Советский рассказ. Том второй - Александр Твардовский
Шрифт:
Интервал:
Закладка:
— Не реви ты, не реви! — бубнил сдавленным голосом Славик и тряс девушку за плечо, желая привести в чувство. — Слово же давала! Не реветь буду…
— Ладно, не бу… лады-но-о-о…
— Во дают! — хохотнул блатняжка, чувствуя себя отторгнутым от компании. — Небось вплотную дружили… Мокнет теперь… засвербило…
Сергей Митрофанович не слушал его. Он смотрел на Володю с барышней, и жалко ему было Володю.
— Служи, Володя. Храни Родину… — приткнулась барышня крашеными губами к Володиной щеке и стояла, не зная, что дальше делать. Часто и нервно откидывала она белые, ухоженные волосы свои.
Бросив на вторую полку руки, Володя глядел в окно вагона и ничего не говорил, а лишь барабанил пальцами по полке.
— Ты пиши мне, Вова, если желание появится, — сказала барышня и обернулась на публику, толпящуюся в проходе вагона: — Шуму-то, шуму!.. И сивухой отовсюду прет!..
— Всё! — разжал губы Володя. Он повернул свою барышню и повел из вагона, крикнув через плечо: — Всё, парни!
Ребята с девушками двинулись из вагона, а Славикова девчонка вдруг села на скамейку:
— Не пойду-у-у…
— Ты чё?! Ты чё?! — коршуном налетел на нее Славик. — Позоришь, да?! Позоришь?..
— И пу-усть…
— Обрюхатела! Точно! — ерзнул за столиком блатняжка. — Жди, Славик, солдата! А может, солдатку!..

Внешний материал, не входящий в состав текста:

-- ==== Sys2Proof/Machine/Operands.lean ====
section
/-! DEFINITION. Reading and writing 3-bit lanes as levels and bits: `sext_3`, `zext_3`, `tc_3` of R7, the operand of PUSH
(R76), the emitted elements (R77), and the host's bytes (R50). -/

namespace Sys2Proof.Machine

/-- `sext_3(v)` (R7): the lane as a two's-complement integer. -/
def sext3 (v : Lane) : Int := v.toInt

/-- `zext_3(v)` (R7): the lane as an unsigned integer. -/
def zext3 (v : Lane) : Nat := v.toNat

/-- `tc_3(i)` (R7), "defined only for −2^(N−1) ≤ i ≤ 2^(N−1)−1"; outside, a free value the engine never meets (R119, log 6). -/
def tc3 (i : Int) : Lane := if -4 ≤ i ∧ i ≤ 3 then BitVec.ofInt 3 i else Config.freeLane i

/-- The bit a well-formed element of an ENC call is (R76): the test `b == 1` of the encoders' pseudocode on the stored lane. HOLD
of a 2B1Q pair is read through it too (R22 "stored as 0 or 1"; log 8). -/
def bitOfLane (v : Lane) : Bit := v == 1#3

/-- The malformed-bit test of R76 and R94: `zext_3(din) > 1`. -/
def isMalformedBit (din : Lane) : Bool := decide (1 < zext3 din)

/-- An emitted element on its 3-bit lane (R77). -/
def Element.lane : Element → Lane
  | .level v => tc3 v
  | .bit b => if b then 1#3 else 0#3

/-- The eight bits of a byte, most significant first (R50; the host's conversion, log 14). -/
def bitsOfByte (b : BitVec 8) : List Bit :=
  [b.getLsbD 7, b.getLsbD 6, b.getLsbD 5, b.getLsbD 4, b.getLsbD 3, b.getLsbD 2, b.getLsbD 1, b.getLsbD 0]

/-- Bytes to the bit string of R50: bytes in their order, each most significant bit first. -/
def bitsOfBytes (bs : List (BitVec 8)) : List Bit := bs.flatMap bitsOfByte

/-- `t0*128 + t1*64 + ... + t7` (R50). -/
def byteOfBits (t0 t1 t2 t3 t4 t5 t6 t7 : Bit) : BitVec 8 :=
  BitVec.ofNat 8 (t0.toNat * 128 + t1.toNat * 64 + t2.toNat * 32 + t3.toNat * 16 + t4.toNat * 8 + t5.toNat * 4 +
    t6.toNat * 2 + t7.toNat)

/-- The bytes of a decoded bit string (R50); none when its length is no multiple of 8, which R50 gives no bytes (log 14). -/
def bytesOfBits : List Bit → Option (List (BitVec 8))
  | [] => some []
  | t0 :: t1 :: t2 :: t3 :: t4 :: t5 :: t6 :: t7 :: rest =>
    (bytesOfBits rest).map (byteOfBits t0 t1 t2 t3 t4 t5 t6 t7 :: ·)
  | _ => none

end Sys2Proof.Machine
end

— Доченька, доченька!.. Пойди, милая, пойди, попрощайся ладом… А то проревешь дорогие-то минутки, потом жалеть будешь…
Славик благодарно глянул на Сергея Митрофановича и, как больную, повел девушку из вагона.
«Во все времена повторялось одно и то же, одно и то же, — подпершись руками, горестно думал Сергей Митрофанович. — Разлуки да слезы, разлуки да слезы… Цветущие свои годы — в казарму, душу — в рамки военного устава. Слабая душа так и останется заформованной, что кирпич, закаменеет на всю жизнь…»
— Может, трахнем, пока нету стиляг? — предложил блатняжка, которого угнетало одиночество, и с готовностью потер руки.
— Выпьем, так все вместе.
Поезд тронулся. Прибежал Славик, взгромоздился на столик, просунул большую свою голову в узкий притвор окна.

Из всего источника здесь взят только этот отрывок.